1. The problem statement, all variables and given/known data
An elevator is running upwards at the constant speed v. The magnitude of opposing forces is $$F_o$$. The elevator's mass is $$m$$ and the voltage is $$V$$
Find the magnitude current in the elevator's engine.

2. The attempt at a solution

I tried to solve this task by energy equations:
$$VI\Delta t = (mg+F_o)\Delta x$$
But now I'm stuck.
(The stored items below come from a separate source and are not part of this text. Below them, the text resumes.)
/-- A contribution reaches slot `q` of context `c` (Table 7.6). -/
def Sw.contribAt (s : Sw) (c : Nat) (p : Stored) : Sw :=
  match s.anv.ctx.get? c with
  | none => s
  | some x =>
    let q := kCseq p.hdr
    let y := x.slot q
    let d := c / 1024
    let drop (s : Sw) : Sw := (s.releaseAll p.bil).bilRetry
    let k := slotCase y q
    if k = 2 ∨ y.st = .aborting then (drop s).inc (L.anvilStale.at d)
    else if k = 3 then ((s.openSlot c q (some (kDigest p.hdr))).takeContrib c q p)
    else if y.st = .draining then (drop s).dupContrib d x.ten x.group q (pSrc p.hdr)
    else if y.digest ≠ some (kDigest p.hdr) then (drop s).abortHere c q 1
    else
      let n := bNum p.hdr
      let again := y.done.contains n ||
        y.blocks.any (fun b => b.num == n && b.got.contains (pSrc p.hdr, bPart p.hdr)) ||
        y.beyond.any (fun r => bNum r.hdr == n && pSrc r.hdr == pSrc p.hdr && bPart r.hdr == bPart p.hdr)
      if again then (drop s).dupContrib d x.ten x.group q (pSrc p.hdr)
      else match y.word with
        | none => s.takeContrib c q p
        | some w =>
          if contribBad (dColl w) (w % 2 ^ 128) p.hdr true then (drop s).abortHere c q 3
          else
            let s := s.takeContrib c q p
            if gathers (dColl w) (w % 2 ^ 128) then s.gatherAll c q else (s.formAt c q n).drainCheck c q

/-- The layout of R414. -/
def descLayoutOk (h : Word256) : Bool := hPlen h == 1 && hTail h == 0 && hOff h == 0

/-- The dies a descriptor goes to (R416): the first of `anvil.dies`, as many as there are blocks; the lowest alone for an
invalid word or layout. -/
def Sw.descDies (s : Sw) (h : Word256) (p : Nat) : List Nat :=
  let ds := s.anvilDies
  if descLayoutOk h && payValid p then ds.take (min (blockCount (dColl p) (p % 2 ^ 128)) ds.length) else ds.take 1

/-- The upward descriptor (R417), once the slot on the lowest die holds the descriptors of all members. -/
def Sw.upDescriptor (s : Sw) (c q : Nat) : Sw :=
  match s.anv.ctx.get? c with
  | none => s
  | some x =>
    let y := x.slot q
    let w := s.group x.group
    let r := s.coll x.ten x.group q
    if !s.allDesc x.group y ∨ c / 1024 ≠ s.anvilDies.headD 0 then s
    else
      let s := if r.alldesc then s
        else (s.updColl x.ten x.group q (fun r => { r with alldesc := true })).postEvent x.group q 2 0 0
      if gTop w ∨ r.upSent then s
      else
        let ms := s.groupMembers w
        let fold (f : Nat → Member → Claim) : Claim :=
          ms.foldl (fun a m => match descOf y m.id with | some p => coverClaim a (f p m) | none => a) noClaim
        let cc := fold contribClaim
        let rc := fold receiveClaim
        let own := if dColl (y.word.getD 0) = 7 then s.readList x.group else ([], s)
        let s := own.2
        let uc := coverClaim (fold (fun p m => if m.child then (dUfirst p, dUlast p) else noClaim))
          (listClaim own.1)
        let pay := (y.word.getD 0) + rc.1 * 2 ^ 256 + rc.2 * 2 ^ 288 + cc.1 * 2 ^ 320 + cc.2 * 2 ^ 352 +
          uc.1 * 2 ^ 448 + uc.2 * 2 ^ 480
        let s := s.sendBlock (c / 1024) c 5 x.ten x.group q (y.digest.getD 0) 1
          (x.ten * 2 ^ 56 + gParent w * 2 ^ 40) 0 (leBytes 64 pay)
        s.updColl x.ten x.group q (fun r => { r with upSent := true })

/-- A descriptor reaches slot `q` of context `c` (Table 7.6, R414, R416). `told`: the causes for which it has raised the fault of
R297 on another die. The first of a member that reaches a slot already
Draining is no second one of R416: it is held like any first one (DEDUCED, log 12). -/
def Sw.descAt (s : Sw) (c : Nat) (h : Word256) (p : Nat) (told : List Nat) : Sw :=
  match s.anv.ctx.get? c with
  | none => s
  | some x =>
    let q := kCseq h
    let y := x.slot q
    let d := c / 1024
    let k := slotCase y q
    let bad (s : Sw) (cause : Nat) : Sw := s.abortHere c q cause (!told.contains cause)
    if k = 2 ∨ y.st = .aborting then s.inc (L.anvilStale.at d)
    else if y.st = .draining ∧ (descOf y (pSrc h)).isSome then s.inc (L.anvilDup.at d)
    else
      let s := if k = 3 then s.openSlot c q (some (kDigest h)) else s
      let y := s.slot c q
      if !descLayoutOk h then bad s 3
      else if y.digest ≠ some (kDigest h) then bad s 1
      else
        match y.word with
        | some w =>
          if w % 2 ^ 128 ≠ p % 2 ^ 128 then bad s 1
          else if !payValid p then bad s 2
          else if (descOf y (pSrc h)).isSome then s.inc (L.anvilDup.at d)
          else ((s.updSlot c q (fun y => { y with desc := y.desc ++ [(pSrc h, p)] })).gatherAll c q).commitReady c q |>.upDescriptor c q
        | none =>
          if !payValid p ∨ (dColl p = 7 ∧ 0 < gUcount (s.group x.group) ∧ gProg (s.group x.group) = 0) then bad s 2
          else
            let s := s.updSlot c q (fun y => { y with word := some (dCommon p), desc := [(pSrc h, p)] })
            if storedBad (dCommon p) (s.slot c q) then bad s 3
            else (s.gatherAll c q).upDescriptor c q

/-- A COLL ABORT or WITHDRAW acts on one die (R770, Table 7.6): true where a slot aborted. -/
def Sw.abortOn (s : Sw) (d t g q cause : Nat) : Option Sw :=
  match s.slotFor d t g q with
  | some (c, 1) =>
    if (s.slot c q).st = .aborting then some s else some (s.slotAbort c q cause false true .both)
  | some (c, 3) =>
    some ((s.updSlot c q (fun _ => { st := .closed, cseq := q, cause := cause })).lingerCheck c)
  | some _ => some s
  | none =>
    match s.bindCtx d t g with
    | none => none
    | some (c, s) => some ((s.updSlot c q (fun _ => { st := .closed, cseq := q, cause := cause })).lingerCheck c)

/-- The cause that a packet's status leaves in a slot (R295). -/
def causeOf (status : Nat) : Nat := if 1 ≤ status ∧ status ≤ 10 then status else 4

/-! ### Admission queue (R420 to R422) -/

/-- Add a packet to a die's admission queue. -/
def Sw.admitWait (s : Sw) (d : Nat) (ctl : Bool) (p : Stored) : Sw :=
  let ns := s.rd L.collAdmitNs
  s.updAnv (fun a => { a with admq := a.admq ++ [{ die := d, ctl := ctl, pkt := p, due := if ns = 0 then none else some (deadline s.now ns) }] })

/-- The cause that slot `q` of context `c` records for collective `q`; 0 for none. -/
def Sw.slotCause (s : Sw) (c q : Nat) : Nat := if (s.slot c q).cseq = q then (s.slot c q).cause else 0

/-- A descriptor is given to a slot; where it aborts it, the entries of the same descriptor that still wait for other dies raise no
second fault for that cause (R297). Answers the causes for which it has raised one. -/
def Sw.giveDesc (s : Sw) (c : Nat) (h : Word256) (p : Nat) (told : List Nat) : List Nat × Sw :=
  let q := kCseq h
  let s' := s.descAt c h p told
  let k := s'.slotCause c q
  if k = 0 ∨ s.slotCause c q ≠ 0 then (told, s')
  else (insertNat k told, s'.updAnv (fun a => { a with admq := a.admq.map (fun e =>
    if !e.ctl ∧ e.pkt.hdr = h then { e with told := insertNat k e.told } else e) }))

/-- The group of an entry that waits. -/
def Adm.group (e : Adm) : Nat :=
  if e.ctl then (if pKind e.pkt.hdr = 5 then wGroup e.pkt.hdr else oGroup e.pkt.hdr) else kGroup e.pkt.hdr

/-- One entry is placed if steps 1 to 3 now place it; the machinery of its group may have to wait (R444). -/
def Sw.admitOne (s : Sw) (e : Adm) : Sw :=
  if s.collWaits e.group then s else
  let h := e.pkt.hdr
  let gone (s : Sw) : Sw := s.updAnv (fun a => { a with admq := eraseOne e a.admq })
  if e.ctl then
    let g := if pKind h = 5 then wGroup h else oGroup h
    let q := if pKind h = 5 then wCseq h else oCseq h
    match s.abortOn e.die (cTen h) g q (if pKind h = 5 then 4 else causeOf (oStatus h)) with
    | some s' => gone s'
    | none => s
  else if s.collStaleFor (kGroup h) (kCseq h) then ((gone s).releaseAll e.pkt.bil).inc (L.collStale.at e.die)
  else match s.placeColl e.die (hTen h) (kGroup h) (kCseq h) with
    | none => s
    | some (c, s') =>
      if kLevel h = 1 then (((gone s').releaseAll e.pkt.bil).giveDesc c h (leNat e.pkt.pay) e.told).2 else (gone s').contribAt c e.pkt

/-- The admission queues are scanned in order of arrival (R421); a second pass takes what the first one freed. -/
def Sw.admitScan (s : Sw) : Sw :=
  let pass (s : Sw) : Sw := s.anv.admq.foldl (fun s e =>
    match s.anv.admq.find? (fun x => x.die == e.die && x.ctl == e.ctl && decide (x.pkt = e.pkt)) with
    | some x => s.admitOne x
    | none => s) s
  forN (s.anv.admq.length + 1) s (fun _ s => pass s)

/-- A context returns to the free supply and hands over the highest `cseq` it has closed (R285, R419). -/
def Sw.freeCtx (s : Sw) (c : Nat) : Sw :=
  match s.anv.ctx.get? c with
  | none => s
  | some x =>
    let cs := [x.slot0, x.slot1].filterMap (fun y => if y.st = .closed then some y.cseq else none)
    let s := cs.foldl (fun s q =>
      if s.anv.closed.contains x.group ∧ !later32 (s.rd L.collClosed x.group) q then s
      else (s.wr L.collClosed x.group q).updAnv (fun a => { a with
        closed := if a.closed.contains x.group then a.closed else a.closed ++ [x.group] })) s
    (s.updAnv (fun a => { a with ctx := AMap.del a.ctx c })).admitScan

/-- Contexts whose linger time of 0 has started return to the free supply (R303). -/
def Sw.lingerNow (s : Sw) : Sw :=
  ((s.anv.ctx.filter (fun kv => kv.2.linger == some 0)).map Prod.fst).foldl (fun s c => s.freeCtx c) s

/-- Collectives whose RESULTs have been lost tell the members that have nothing more to wait for (R427, R431). -/
def Sw.lostNow (s : Sw) : Sw :=
  if s.fab.lostRes.isEmpty then s
  else (s.fab.lostRes.foldl (fun s h => s.collDrain (hTen h) (kGroup h) (kCseq h) .both) s.takeLost).admitScan

/-- A PARTIAL, or the upward descriptor, leaves toward the parent: its slot has sent one (Table 7.6). -/
def Sw.partialLeaves (s : Sw) (k : DPkt) : Sw :=
  if pKind k.hdr = 5 ∧ pSrc k.hdr = s.svcEp ∧ k.mir.isNone then
    (s.collSlots (hTen k.hdr) (kGroup k.hdr) (kCseq k.hdr)).foldl (fun s cy =>
      if cy.1 / 1024 = k.inDie.val then s.updSlot cy.1 (kCseq k.hdr) (fun y => { y with sent := true }) else s) s
  else s

/-! ### Packets that wait at the service ID -/

/-- A data packet that waits at the service ID. -/
def Sw.svcHas (s : Sw) (h : Word256) (pay : Bytes) : Bool := s.fab.svcIn.any (fun x => decide (x.hdr = h ∧ x.pay = pay))

/-- A data packet that waited at the service ID is taken with the billets it occupies (R421). -/
def Sw.takeKeep (s : Sw) (h : Word256) (pay : Bytes) : Stored × Sw :=
  match s.fab.svcIn.find? (fun x => decide (x.hdr = h ∧ x.pay = pay)) with
  | some x => (x, { s with fab := { s.fab with svcIn := eraseOne x s.fab.svcIn } })
  | none => (⟨h, pay, [], 0⟩, s)

/-- Billets that a packet held return. -/
def Sw.freeBil (s : Sw) (hs : List Nat) : Sw := if hs.isEmpty then s else (s.releaseAll hs).bilRetry

/-- A data packet that waited at the service ID is taken, and its billets return. -/
def Sw.takeIn (s : Sw) (h : Word256) (pay : Bytes) : Sw :=
  let r := s.takeKeep h pay
  r.2.freeBil r.1.bil

/-! ### Quench (14 R572, Table 14.5) -/

/-- Every collective of a tenancy ends with Quenched (R572): COMPLETE to each local endpoint member not yet told, COLL
ABORT to the parent, or COMPLETE to the children at the top. -/
def Sw.collQuench (s : Sw) (t : Nat) : Sw :=
  let keys := ((s.anv.ctx.filter (fun kv => kv.2.ten == t)).flatMap (fun kv =>
    ([kv.2.slot0, kv.2.slot1].filter (fun y => y.st == .gathering || y.st == .draining || y.st == .aborting)).map
      (fun y => (kv.2.group, y.cseq)))).eraseDups
  keys.foldl (fun s k =>
    let g := k.1
    let q := k.2
    let x := s.coll t g q
    let w := s.group g
    let d := s.anvilDies.headD 0
    let ms := s.groupMembers w
    let told (m : Member) : Bool := x.ended.isSome && !x.tell.contains m.id
    let s := (ms.filter (fun m => !m.child && !told m)).foldl (fun s m => s.sendColl d m.id t g q 3 7 0 .ending) s
    let s := if gTop w then
        (ms.filter (fun m => m.child && !told m)).foldl (fun s m =>
          s.sendColl d m.id t g q 3 (if 0 < x.commits then 6 else 7) 0 .ending) s
      else s.sendColl d (gParent w) t g q 2 7 0 .ending
    let s := (s.collSlots t g q).foldl (fun s cy =>
      if cy.2.st = .closed then s else s.slotAbort cy.1 q 7 false true .ending) s
    s.updColl t g q (fun x => { x with ended := some 7, tell := [], aborted := true })) s

/-- Step 4 of a quench clears the contexts and admission entries of a tenancy (Table 14.5, Table 7.6). -/
def Sw.collClear (s : Sw) (t : Nat) : Sw :=
  let cs := (s.anv.ctx.filter (fun kv => kv.2.ten == t)).map Prod.fst
  let s := cs.foldl (fun s c => (s.dropSlot c 0).dropSlot c 1) s
  s.updAnv (fun a => { a with
    ctx := a.ctx.filter (fun kv => kv.2.ten != t)
    admq := a.admq.filter (fun e => (if e.ctl then cTen e.pkt.hdr else hTen e.pkt.hdr) != t)
    colls := a.colls.filter (fun x => x.ten != t) })

end Sys2Proof.Machine
end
Two variables in one equation and it doesn't seem as if a simultaneous equation could by found.

EDIT:
Actually, I have just noticed that if we re-engineer this equation:
$$I = \frac{(mg+F_o)\Delta x}{V\Delta t}$$
and $$\frac{dx}{dt} = v$$
then:
$$I = \frac{mg+F_o}{V}v$$

2. Oct 18, 2016

### Staff: Mentor

It's not clear from the problem statement what is included in $F_o$, the "magnitude of opposing forces". Is it the net force acting against lifting the elevator (in which case it would include gravity) or is it just the sum of the friction forces (excluding gravity)?

3. Oct 18, 2016

### ChessEnthusiast

Gravity is excluded.

4. Oct 18, 2016

### Staff: Mentor

Then your second attempt should give the correct result. Essentially you've inadvertently used the well known formula P = F*v, the power expended to maintain a constant velocity v is equal to the force required multiplied by the velocity.